I love this picture,  and I wish I could take credit for having taken it – but in fact it was taken by a Carthage student whose name escapes me at the moment.  The picture is of three of my Carthage voice students – Andrew Spinelli, Craig Reece, and Zach Wolf – listening to the Friday afternoon master class presented by Dan Ihasz (see the “Flash Gordon” entry from Wednesday.)   All three guys had already sung for Dan at this point and they were just watching him continue to work with other singers.  I just love the look of excitement on their faces; you can tell that they are so grateful to be there and are drinking in every bit of the experience.  Dan is a master teacher and he really proved it in this situation.

For those of you who have never seen something like this before,   a master class involves a guest teacher working with students in front of an audience.  Almost always, the teacher does not know the students ahead of time, so he or she is giving the singers their initial first impression and trying to offer some worthwhile advice.  It’s a very tricky challenge and not all good voice teachers are good in master classes-  but Dan really is.

I think part of what made it a very exciting experience for my guys (all of the singers in the class were mine, because the master class in the fall involved all women. It was the guys’ turn this time around)  is that I am a rather stick-to-the-basics kind of voice teacher;  I almost never ask a student to quack like a duck or touch the tip of his tongue to his eyebrows or whatever.  So I think it was really interesting and fun for them to work with a teacher who was not afraid to ask them to do some things that were out of the ordinary and new . . . nothing terribly strange, but different things from how I work.   And with every single singer,  there was tremendous improvement demonstrated.   And when you think about it,  there’s almost nothing more exciting than to witness that – and over and over again.   I almost wish that PBS had a series called “The Master Class”  in which you could watch a master teacher working with singers and eliciting great things from them.  There is such drama involved in this kind of interaction- with the teacher offering suggestions and the singers doing their best to act on those suggestions in order to achieve the desired breakthrough.

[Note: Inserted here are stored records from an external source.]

-- ==== Sys2Proof/Laws/Blocks.lean ====
section
/-! SUPPORT. For each operation on the whole state: the blocks it leaves as they were. -/

namespace Sys2Proof.Machine

@[simp] theorem State.post_keeps (s : State) (kind : EventKind) (station : Station) (detail : Word) (stamp : Instant) :
    (s.post kind station detail stamp).tick = s.tick ∧ (s.post kind station detail stamp).straps = s.straps ∧
    (s.post kind station detail stamp).loader = s.loader ∧ (s.post kind station detail stamp).frame = s.frame ∧
    (s.post kind station detail stamp).rx = s.rx ∧ (s.post kind station detail stamp).tx = s.tx ∧
    (s.post kind station detail stamp).peers = s.peers ∧ (s.post kind station detail stamp).race = s.race ∧
    (s.post kind station detail stamp).image = s.image ∧ (s.post kind station detail stamp).lamp = s.lamp ∧
    (s.post kind station detail stamp).cmd = s.cmd ∧ (s.post kind station detail stamp).free = s.free ∧
    (s.post kind station detail stamp).pending = s.pending ∧ (s.post kind station detail stamp).own = s.own ∧
    (s.post kind station detail stamp).settings = s.settings ∧
    ∀ x, (s.post kind station detail stamp).entry x = s.entry x := by
  unfold State.post
  repeat' first | split | dsimp only
  all_goals simp

@[simp] theorem State.setEntry_keeps (s : State) (p : Station) (e : Entry) :
    (s.setEntry p e).tick = s.tick ∧ (s.setEntry p e).straps = s.straps ∧ (s.setEntry p e).loader = s.loader ∧
    (s.setEntry p e).frame = s.frame ∧ (s.setEntry p e).rx = s.rx ∧ (s.setEntry p e).tx = s.tx ∧
    (s.setEntry p e).race = s.race ∧ (s.setEntry p e).image = s.image ∧ (s.setEntry p e).lamp = s.lamp ∧
    (s.setEntry p e).cmd = s.cmd ∧ (s.setEntry p e).events = s.events ∧ (s.setEntry p e).free = s.free ∧
    (s.setEntry p e).pending = s.pending ∧ (s.setEntry p e).own = s.own ∧
    (s.setEntry p e).settings = s.settings := by
  unfold State.setEntry
  repeat' first | split | dsimp only
  all_goals simp

@[simp] theorem State.mapEntries_keeps (s : State) (f : Station → Entry → Entry) :
    (s.mapEntries f).tick = s.tick ∧ (s.mapEntries f).straps = s.straps ∧ (s.mapEntries f).loader = s.loader ∧
    (s.mapEntries f).frame = s.frame ∧ (s.mapEntries f).rx = s.rx ∧ (s.mapEntries f).tx = s.tx ∧
    (s.mapEntries f).race = s.race ∧ (s.mapEntries f).image = s.image ∧ (s.mapEntries f).lamp = s.lamp ∧
    (s.mapEntries f).cmd = s.cmd ∧ (s.mapEntries f).events = s.events ∧ (s.mapEntries f).free = s.free ∧
    (s.mapEntries f).pending = s.pending ∧ (s.mapEntries f).own = s.own ∧
    (s.mapEntries f).settings = s.settings := by
  unfold State.mapEntries
  repeat' first | split | dsimp only
  all_goals simp

@[simp] theorem State.setOwn_keeps (s : State) (o : OwnState) :
    (s.setOwn o).tick = s.tick ∧ (s.setOwn o).straps = s.straps ∧ (s.setOwn o).loader = s.loader ∧
    (s.setOwn o).frame = s.frame ∧ (s.setOwn o).rx = s.rx ∧ (s.setOwn o).peers = s.peers ∧
    (s.setOwn o).image = s.image ∧ (s.setOwn o).lamp = s.lamp ∧ (s.setOwn o).cmd = s.cmd ∧
    (s.setOwn o).events = s.events ∧ (s.setOwn o).free = s.free ∧ (s.setOwn o).pending = s.pending ∧
    (s.setOwn o).own = s.own ∧ (s.setOwn o).settings = s.settings ∧ ∀ p, (s.setOwn o).entry p = s.entry p := by
  unfold State.setOwn
  repeat' first | split | dsimp only
  all_goals simp

@[simp] theorem State.dropFrame_keeps (s : State) (k : Nat) :
    (s.dropFrame k).tick = s.tick ∧ (s.dropFrame k).straps = s.straps ∧ (s.dropFrame k).loader = s.loader ∧
    (s.dropFrame k).frame = s.frame ∧ (s.dropFrame k).rx = s.rx ∧ (s.dropFrame k).peers = s.peers ∧
    (s.dropFrame k).race = s.race ∧ (s.dropFrame k).image = s.image ∧ (s.dropFrame k).lamp = s.lamp ∧
    (s.dropFrame k).cmd = s.cmd ∧ (s.dropFrame k).free = s.free ∧ (s.dropFrame k).pending = s.pending ∧
    (s.dropFrame k).own = s.own ∧ (s.dropFrame k).settings = s.settings ∧
    ∀ p, (s.dropFrame k).entry p = s.entry p := by
  unfold State.dropFrame
  repeat' first | split | dsimp only
  all_goals simp

@[simp] theorem State.overflowControl_keeps (s : State) (c : ControlFrame) (l : List ControlFrame) :
    (s.overflowControl c l).tick = s.tick ∧ (s.overflowControl c l).straps = s.straps ∧
    (s.overflowControl c l).loader = s.loader ∧ (s.overflowControl c l).frame = s.frame ∧
    (s.overflowControl c l).rx = s.rx ∧ (s.overflowControl c l).peers = s.peers ∧
    (s.overflowControl c l).image = s.image ∧ (s.overflowControl c l).lamp = s.lamp ∧
    (s.overflowControl c l).cmd = s.cmd ∧ (s.overflowControl c l).free = s.free ∧
    (s.overflowControl c l).pending = s.pending ∧ (s.overflowControl c l).own = s.own ∧
    (s.overflowControl c l).settings = s.settings ∧ ∀ p, (s.overflowControl c l).entry p = s.entry p := by
  unfold State.overflowControl
  repeat' first | split | dsimp only
  all_goals simp

@[simp] theorem State.makeRoom_keeps (s : State) :
    (s.makeRoom).tick = s.tick ∧ (s.makeRoom).straps = s.straps ∧ (s.makeRoom).loader = s.loader ∧
    (s.makeRoom).frame = s.frame ∧ (s.makeRoom).rx = s.rx ∧ (s.makeRoom).peers = s.peers ∧
    (s.makeRoom).image = s.image ∧ (s.makeRoom).lamp = s.lamp ∧ (s.makeRoom).cmd = s.cmd ∧
    (s.makeRoom).free = s.free ∧ (s.makeRoom).pending = s.pending ∧ (s.makeRoom).own = s.own ∧
    (s.makeRoom).settings = s.settings ∧ ∀ p, (s.makeRoom).entry p = s.entry p := by
  unfold State.makeRoom
  repeat' first | split | dsimp only
  all_goals simp

@[simp] theorem State.placeControl_keeps (s : State) (c : ControlFrame) :
    (s.placeControl c).tick = s.tick ∧ (s.placeControl c).straps = s.straps ∧
    (s.placeControl c).loader = s.loader ∧ (s.placeControl c).frame = s.frame ∧ (s.placeControl c).rx = s.rx ∧
    (s.placeControl c).peers = s.peers ∧ (s.placeControl c).image = s.image ∧
    (s.placeControl c).lamp = s.lamp ∧ (s.placeControl c).cmd = s.cmd ∧ (s.placeControl c).free = s.free ∧
    (s.placeControl c).pending = s.pending ∧ (s.placeControl c).own = s.own ∧
    (s.placeControl c).settings = s.settings ∧ ∀ p, (s.placeControl c).entry p = s.entry p := by
  unfold State.placeControl
  repeat' first | split | dsimp only
  all_goals simp

@[simp] theorem State.removeProposal_keeps (s : State) :
    (s.removeProposal).tick = s.tick ∧ (s.removeProposal).straps = s.straps ∧
    (s.removeProposal).loader = s.loader ∧ (s.removeProposal).frame = s.frame ∧ (s.removeProposal).rx = s.rx ∧
    (s.removeProposal).peers = s.peers ∧ (s.removeProposal).image = s.image ∧
    (s.removeProposal).lamp = s.lamp ∧ (s.removeProposal).cmd = s.cmd ∧ (s.removeProposal).events = s.events ∧
    (s.removeProposal).free = s.free ∧ (s.removeProposal).pending = s.pending ∧
    (s.removeProposal).own = s.own ∧ (s.removeProposal).settings = s.settings ∧
    ∀ p, (s.removeProposal).entry p = s.entry p := by
  unfold State.removeProposal
  repeat' first | split | dsimp only
  all_goals simp

@[simp] theorem State.loseCurrent_keeps (s : State) :
    (s.loseCurrent).tick = s.tick ∧ (s.loseCurrent).straps = s.straps ∧ (s.loseCurrent).loader = s.loader ∧
    (s.loseCurrent).frame = s.frame ∧ (s.loseCurrent).rx = s.rx ∧ (s.loseCurrent).peers = s.peers ∧
    (s.loseCurrent).race = s.race ∧ (s.loseCurrent).image = s.image ∧ (s.loseCurrent).lamp = s.lamp ∧
    (s.loseCurrent).cmd = s.cmd ∧ (s.loseCurrent).events = s.events ∧ (s.loseCurrent).free = s.free ∧
    (s.loseCurrent).pending = s.pending ∧ (s.loseCurrent).own = s.own ∧ (s.loseCurrent).settings = s.settings ∧
    ∀ p, (s.loseCurrent).entry p = s.entry p := by
  unfold State.loseCurrent
  repeat' first | split | dsimp only
  all_goals simp

@[simp] theorem State.depart_keeps (s : State) (c : Current) :
    (s.depart c).tick = s.tick ∧ (s.depart c).straps = s.straps ∧ (s.depart c).loader = s.loader ∧
    (s.depart c).frame = s.frame ∧ (s.depart c).rx = s.rx ∧ (s.depart c).peers = s.peers ∧
    (s.depart c).race = s.race ∧ (s.depart c).image = s.image ∧ (s.depart c).lamp = s.lamp ∧
    (s.depart c).cmd = s.cmd ∧ (s.depart c).events = s.events ∧ (s.depart c).free = s.free ∧
    (s.depart c).pending = s.pending ∧ (s.depart c).own = s.own ∧ (s.depart c).settings = s.settings ∧
    ∀ p, (s.depart c).entry p = s.entry p := by
  unfold State.depart
  repeat' first | split | dsimp only
  all_goals simp

@[simp] theorem State.withdrawStart_keeps (s : State) :
    (s.withdrawStart).tick = s.tick ∧ (s.withdrawStart).straps = s.straps ∧
    (s.withdrawStart).loader = s.loader ∧ (s.withdrawStart).frame = s.frame ∧ (s.withdrawStart).rx = s.rx ∧
    (s.withdrawStart).peers = s.peers ∧ (s.withdrawStart).image = s.image ∧ (s.withdrawStart).lamp = s.lamp ∧
    (s.withdrawStart).cmd = s.cmd ∧ (s.withdrawStart).free = s.free ∧ (s.withdrawStart).pending = s.pending ∧
    (s.withdrawStart).own = s.own ∧ (s.withdrawStart).settings = s.settings ∧
    ∀ p, (s.withdrawStart).entry p = s.entry p := by
  unfold State.withdrawStart
  repeat' first | split | dsimp only
  all_goals simp

@[simp] theorem State.arbitrate_keeps (s : State) :
    (s.arbitrate).tick = s.tick ∧ (s.arbitrate).straps = s.straps ∧ (s.arbitrate).loader = s.loader ∧
    (s.arbitrate).frame = s.frame ∧ (s.arbitrate).rx = s.rx ∧ (s.arbitrate).peers = s.peers ∧
    (s.arbitrate).image = s.image ∧ (s.arbitrate).lamp = s.lamp ∧ (s.arbitrate).cmd = s.cmd ∧
    (s.arbitrate).free = s.free ∧ (s.arbitrate).pending = s.pending ∧ (s.arbitrate).own = s.own ∧
    (s.arbitrate).settings = s.settings ∧ ∀ p, (s.arbitrate).entry p = s.entry p := by
  unfold State.arbitrate
  repeat' first | split | dsimp only
  all_goals simp

@[simp] theorem State.seatMask_keeps (s : State) (m : Byte) :
    (s.seatMask m).tick = s.tick ∧ (s.seatMask m).straps = s.straps ∧ (s.seatMask m).loader = s.loader ∧
    (s.seatMask m).frame = s.frame ∧ (s.seatMask m).rx = s.rx ∧ (s.seatMask m).tx = s.tx ∧
    (s.seatMask m).race = s.race ∧ (s.seatMask m).image = s.image ∧ (s.seatMask m).lamp = s.lamp ∧
    (s.seatMask m).cmd = s.cmd ∧ (s.seatMask m).events = s.events ∧ (s.seatMask m).free = s.free ∧
    (s.seatMask m).pending = s.pending ∧ (s.seatMask m).own = s.own ∧ (s.seatMask m).settings = s.settings := by
  unfold State.seatMask
  simp

@[simp] theorem State.postGone_keeps (s : State) (f : Station → Bool) (a : Instant) (b : State) :
    (s.postGone f a b).tick = s.tick ∧ (s.postGone f a b).straps = s.straps ∧
    (s.postGone f a b).loader = s.loader ∧ (s.postGone f a b).frame = s.frame ∧ (s.postGone f a b).rx = s.rx ∧
    (s.postGone f a b).tx = s.tx ∧ (s.postGone f a b).peers = s.peers ∧ (s.postGone f a b).race = s.race ∧
    (s.postGone f a b).image = s.image ∧ (s.postGone f a b).lamp = s.lamp ∧ (s.postGone f a b).cmd = s.cmd ∧
    (s.postGone f a b).free = s.free ∧ (s.postGone f a b).pending = s.pending ∧
    (s.postGone f a b).own = s.own ∧ (s.postGone f a b).settings = s.settings ∧
    ∀ p, (s.postGone f a b).entry p = s.entry p := by
  unfold State.postGone
  generalize stations = l
  induction l generalizing s with
  | nil => simp
  | cons p rest ih => simp only [List.foldl_cons]; split <;> (have := ih (s.post .peerGone p 7 a); have := ih s; simp_all)

@[simp] theorem State.unseatWhere_keeps (s : State) (f : Station → Bool) (a : Instant) :
    (s.unseatWhere f a).tick = s.tick ∧ (s.unseatWhere f a).straps = s.straps ∧
    (s.unseatWhere f a).loader = s.loader ∧ (s.unseatWhere f a).frame = s.frame ∧
    (s.unseatWhere f a).rx = s.rx ∧ (s.unseatWhere f a).tx = s.tx ∧ (s.unseatWhere f a).race = s.race ∧
    (s.unseatWhere f a).image = s.image ∧ (s.unseatWhere f a).lamp = s.lamp ∧ (s.unseatWhere f a).cmd = s.cmd ∧
    (s.unseatWhere f a).free = s.free ∧ (s.unseatWhere f a).pending = s.pending ∧
    (s.unseatWhere f a).own = s.own ∧ (s.unseatWhere f a).settings = s.settings := by
  unfold State.unseatWhere
  simp

@[simp] theorem State.receiveFields_keeps (s : State) (f : BusFrame) (a : Instant) :
    (s.receiveFields f a).tick = s.tick ∧ (s.receiveFields f a).straps = s.straps ∧
    (s.receiveFields f a).loader = s.loader ∧ (s.receiveFields f a).frame = s.frame ∧
    (s.receiveFields f a).rx = s.rx ∧ (s.receiveFields f a).tx = s.tx ∧ (s.receiveFields f a).race = s.race ∧
    (s.receiveFields f a).image = s.image ∧ (s.receiveFields f a).lamp = s.lamp ∧
    (s.receiveFields f a).cmd = s.cmd ∧ (s.receiveFields f a).events = s.events ∧
    (s.receiveFields f a).free = s.free ∧ (s.receiveFields f a).pending = s.pending ∧
    (s.receiveFields f a).own = s.own ∧ (s.receiveFields f a).settings = s.settings := by
  unfold State.receiveFields
  simp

Which reminds me-  my guys were SO open to what Dan had to say,  and I am truly delighted about that.  No matter what,  they really went for everything he asked for and – as I said – over and over again they experienced profound improvement.  Part of what makes that possible is that the guest teacher is there without any preconceived notions of what the singer can or cannot do –  no history to perhaps cloud the picture – and no tendency to steer clear of stubborn problems.  In this situation, it’s interaction between two strangers- and although there are drawbacks to that, there is also the potential for tremendous growth.

If there’s anything not fun about this, it’s being the teacher who listening to their singers sing better than they have ever sung for you.  I had these fleeting moments when I thought to myself  “how come I never thought of that?   How come Dan is achieving this breakthrough with Joe Blow that I’ve never managed to achieve?   Do I really know how to teach voice?   Would my students be better off if I handed them off to other teachers who know what they’re doing, so i could go off to Auto Mechanic school?”  Fortunately,  those moments of self-doubt receded pretty quickly-  partly because Dan was so gracious and generous.

I’m not surprised that Andrew and Craig and Zach were so enthralled.  I was, too.   This was voice teaching at its very best – and I hope that my students and me will ride the wave of this inspiring and enlightening afternoon for a long time to come.